» **PROMPT**:
Only the lines from the first line of the records through the line containing "def smallCaps : Config" belong in the answer. Copy them exactly.

Data extracted from a collection
"""

-- ==== Sys2Proof/Tests/Slice0.lean ====
section
/-! SUPPORT. Tests of one step, decode or host move each, with their expected results from 95_test_vectors.md or from
the rules by hand, and for every statement with hypotheses a state and operands that meet them. -/

namespace Sys2Proof.Tests

open Sys2Proof Sys2Proof.Machine

/-- A running state right after a Launch of these registers and this program (70_reset_and_hazards.md R191). -/
def launchedWith (a b c : Word) (prog : List Word) : State := State.reset.launched a b c prog

/-- The state an outcome answers, if it answers one. -/
def answered (o : Host.Outcome State Fault Refusal) : Option State :=
  match o with
  | .next t => some t
  | .fault _ => none
  | .refused _ => none

/-- 2^64 - 1, the M of 95_test_vectors.md. -/
def m : Word := 0xFFFFFFFFFFFFFFFF#64

/-- A parameter choice with small capacities. -/
def smallCaps : Config := { imemCap := 8, outCap := some 2, stepCap := some 5 }

/-! ### WellFormed: each check refuses an ill-formed term (30_encoding.md R68), and operand 7 is legal elsewhere -/

theorem test_adv_reserved_refused : (Instr.adv .reserved).wellFormed = false := by decide
theorem test_bst_reserved_refused : (Instr.bst .reserved).wellFormed = false := by decide
theorem test_out_reserved_refused : (Instr.out .reserved).wellFormed = false := by decide
theorem test_bdv_reserved_refused : (Instr.bdv .reserved).wellFormed = false := by decide
theorem test_cdv_reserved_refused : (Instr.cdv .reserved).wellFormed = false := by decide
theorem test_literal_7_accepted :
    (Instr.bxl 7#3).wellFormed = true ∧ (Instr.jnz 7#3).wellFormed = true ∧ (Instr.bxc 7#3).wellFormed = true := by
  decide

/-! ### Decode: one pair written out from the opcode map for each opcode (30_encoding.md R67), and the table's numbers -/

theorem test_decode_adv : decode 0b000#64 0b011#64 = .ok (.adv (.lit 3#2)) := by decide
theorem test_decode_bxl : decode 0b001#64 0b101#64 = .ok (.bxl 5#3) := by decide
theorem test_decode_bst : decode 0b010#64 0b110#64 = .ok (.bst (.reg .c)) := by decide
theorem test_decode_jnz : decode 0b011#64 0b100#64 = .ok (.jnz 4#3) := by decide
theorem test_decode_bxc : decode 0b100#64 0b111#64 = .ok (.bxc 7#3) := by decide
theorem test_decode_out : decode 0b101#64 0b100#64 = .ok (.out (.reg .a)) := by decide
theorem test_decode_bdv : decode 0b110#64 0b101#64 = .ok (.bdv (.reg .b)) := by decide
theorem test_decode_cdv : decode 0b111#64 0b000#64 = .ok (.cdv (.lit 0#2)) := by decide
/-- Vectors F1, F2, F3, F5 and S19. -/
theorem test_decode_rejections :
    decode 8#64 0#64 = .error .badOpcode ∧ decode m 0#64 = .error .badOpcode ∧ decode 0#64 9#64 = .error .badOperand ∧
      decode 9#64 7#64 = .error .badOpcode ∧ decode 7#64 7#64 = .error .reservedCombo := by decide
/-- insn6 of jnz 5 is 011101 (R62, R67), of adv 7 is 000111, and 1000000 is an opcode word of 8. -/
theorem test_table_word :
    decodeTableWord 8 0b011101 = some (.jnz 5#3) ∧ decodeTableWord 8 0b000111 = none ∧
      decodeTableWord 8 0b1000000 = none := by decide
theorem test_fetch_word_runs_first :
    (answered (step (State.reset.withFetchWord 8 0b001111))).map State.b = some 7#64 := by decide

/-! ### The instructions, one step each (95_test_vectors.md section 2) -/

/-- S1. -/
theorem test_adv_3 : (answered (step (launchedWith 2024#64 0#64 0#64 [0#64, 3#64]))).map (fun t => (t.a, t.pc)) =
    some (253#64, 2#64) := by decide
/-- S5: an amount of 64 gives 0. -/
theorem test_adv_64 : (answered (step (launchedWith m 64#64 0#64 [0#64, 5#64]))).map (fun t => (t.a, t.b)) =
    some (0#64, 64#64) := by decide
/-- S10: the old B is the amount. -/
theorem test_bdv_old_b : (answered (step (launchedWith 2024#64 7#64 0#64 [6#64, 5#64]))).map (fun t => (t.a, t.b)) =
    some (2024#64, 15#64) := by decide
/-- S13: an amount of 65 gives 0. -/
theorem test_bdv_65 : (answered (step (launchedWith m 0#64 65#64 [6#64, 6#64]))).map State.b = some 0#64 := by decide
/-- S15: the old C is the amount. -/
theorem test_cdv_old_c : (answered (step (launchedWith 2024#64 0#64 1#64 [7#64, 6#64]))).map State.c =
    some 1012#64 := by decide
/-- S18. -/
theorem test_cdv_3 : (answered (step (launchedWith m 3#64 0#64 [7#64, 3#64]))).map State.c =
    some 2305843009213693951#64 := by decide
/-- X1. -/
theorem test_bxl_7 : (answered (step (launchedWith 0#64 29#64 0#64 [1#64, 7#64]))).map State.b = some 26#64 := by decide
/-- X3: only bits 2 to 0 change. -/
theorem test_bxl_high_bits : (answered (step (launchedWith 0#64 m 0#64 [1#64, 7#64]))).map State.b =
    some 18446744073709551608#64 := by decide
/-- X6. -/
theorem test_bst_a : (answered (step (launchedWith m 0#64 0#64 [2#64, 4#64]))).map State.b = some 7#64 := by decide
/-- X8: the old B is read. -/
theorem test_bst_old_b : (answered (step (launchedWith 0#64 13#64 0#64 [2#64, 5#64]))).map State.b = some 5#64 := by
  decide
/-- X10. -/
theorem test_bxc_0 : (answered (step (launchedWith 0#64 2024#64 43690#64 [4#64, 0#64]))).map State.b =
    some 44354#64 := by decide
/-- X11: operand 7 is ignored. -/
theorem test_bxc_7 : (answered (step (launchedWith 0#64 2024#64 43690#64 [4#64, 7#64]))).map (fun t => (t.b, t.c)) =
    some (44354#64, 43690#64) := by decide
/-- J1: not taken. -/
theorem test_jnz_zero : (answered (step (launchedWith 0#64 0#64 0#64 [3#64, 0#64]))).map (fun t => (t.pc, t.steps)) =
    some (2#64, 1#64) := by decide
/-- J4: the whole of A is tested, and an odd target is taken as it is. -/
theorem test_jnz_high_bit : (answered (step (launchedWith 0x8000000000000000#64 0#64 0#64 [3#64, 3#64]))).map State.pc =
    some 3#64 := by decide
/-- O3. -/
theorem test_out_mod8 : (answered (step (launchedWith 2024#64 0#64 0#64 [5#64, 4#64]))).map State.out =
    some [0#3] := by decide
/-- O5, on a buffer that holds an entry: the new one is last. -/
theorem test_out_appends_last :
    (answered (step { launchedWith 0#64 0#64 m [5#64, 6#64] with out := [2#3] })).map State.out = some [2#3, 7#3] := by
  decide

/-! ### Faults, the halt and the caps (95_test_vectors.md section 2.5) -/

/-- S9: STATUS is FAULTED with CAUSE 3, 0b01111, and A, pc and STEPS are as before. -/
theorem test_reserved_faults :
    answered (step (launchedWith 2024#64 0#64 0#64 [0#64, 7#64])) =
      some { launchedWith 2024#64 0#64 0#64 [0#64, 7#64] with status := 0b00001111#8 } := by decide
/-- X14: bxc with operand word 8 is BadOperand, 0b01011. -/
theorem test_bad_operand_faults :
    (answered (step (launchedWith 0#64 0#64 0#64 [4#64, 8#64]))).map State.status = some 0b00001011#8 := by decide
/-- O7's last step: the buffer is full, CAUSE 4, 0b10011. -/
theorem test_overflow_faults :
    (answered (step { launchedWith 0#64 0#64 0#64 [5#64, 2#64] with out := [0#3, 1#3], config := smallCaps })).map
      (fun t => (t.status, t.out, t.pc)) = some (0b00010011#8, [0#3, 1#3], 0#64) := by decide
/-- F7: StepLimit before decode, CAUSE 5, 0b10111. -/
theorem test_step_limit_first :
    (answered (step { launchedWith 0#64 0#64 0#64 [8#64, 0#64] with
      config := { smallCaps with stepCap := some 0 } })).map State.status = some 0b00010111#8 := by decide
/-- F8's last step: the halt comes before StepLimit; HALTED with no cause is 0b00010. -/
theorem test_halt_before_step_limit :
    (answered (step { launchedWith 0#64 0#64 0#64 [5#64, 1#64] with
      pc := 2#64, steps := 1#64, config := { smallCaps with stepCap := some 1 } })).map State.status =
      some 0b00000010#8 := by decide
/-- E9: a lone word is never decoded, and the run halts at pc 0. -/
theorem test_dangling_word_halts :
    (answered (step (launchedWith 0#64 0#64 0#64 [9#64]))).map (fun t => (t.status, t.pc)) =
      some (0b00000010#8, 0#64) := by decide
/-- R31: STEPS saturates. -/
theorem test_steps_saturate :
    (answered (step { launchedWith 0#64 0#64 0#64 [1#64, 0#64] with steps := m })).map State.steps = some m := by decide

/-- Log entry 16, from R82 and R88: with STEP_CAP = 2^64 and STEPS saturated the step runs its instruction. -/
theorem test_step_cap_beyond_steps :
    (answered (step { launchedWith 1#64 0#64 0#64 [3#64, 0#64] with
      steps := m, config := { smallCaps with stepCap := some (2 ^ 64) } })).map (fun t => (t.status, t.steps)) =
      some (0b00000001#8, m) := by decide

/-! ### Reset and the host -/

/-- R34: the state after reset takes no step, and a read of A is refused. -/
theorem test_reset_idle : answered (step State.reset) = some State.reset ∧
    State.reset.hostRead (.reg .a) = .error .readOfNoValue := by decide
/-- R192. -/
theorem test_launch_refused_running :
    answered ((launchedWith 0#64 0#64 0#64 []).launch 1#64 2#64 3#64 []) = none := by decide
/-- R32: index 4 is STATUS, readable while running, and index 7 names nothing. -/
theorem test_host_map :
    (launchedWith 9#64 0#64 0#64 []).hostReadAt 4 = .ok 1#64 ∧
    (launchedWith 9#64 0#64 0#64 []).hostReadAt 0 = .error .readWhileRunning ∧
    (launchedWith 9#64 0#64 0#64 []).hostReadAt 7 = .error .noSuchHostRegister := by decide
/-- F9's result is Err(3). -/
theorem test_result_of_fault :
    { launchedWith 0#64 0#64 0#64 [5#64, 1#64, 2#64, 7#64] with out := [1#3], status := 0b00001111#8 }.result =
      some (.err 3#3) := by decide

"""

» **RESULT FOR THIS TASK**:
-- ==== Sys2Proof/Tests/Slice0.lean ====
section
/-! SUPPORT. Tests of one step, decode or host move each, with their expected results from 95_test_vectors.md or from
the rules by hand, and for every statement with hypotheses a state and operands that meet them. -/

namespace Sys2Proof.Tests

open Sys2Proof Sys2Proof.Machine

/-- A running state right after a Launch of these registers and this program (70_reset_and_hazards.md R191). -/
def launchedWith (a b c : Word) (prog : List Word) : State := State.reset.launched a b c prog

/-- The state an outcome answers, if it answers one. -/
def answered (o : Host.Outcome State Fault Refusal) : Option State :=
  match o with
  | .next t => some t
  | .fault _ => none
  | .refused _ => none

/-- 2^64 - 1, the M of 95_test_vectors.md. -/
def m : Word := 0xFFFFFFFFFFFFFFFF#64

/-- A parameter choice with small capacities. -/
def smallCaps : Config := { imemCap := 8, outCap := some 2, stepCap := some 5 }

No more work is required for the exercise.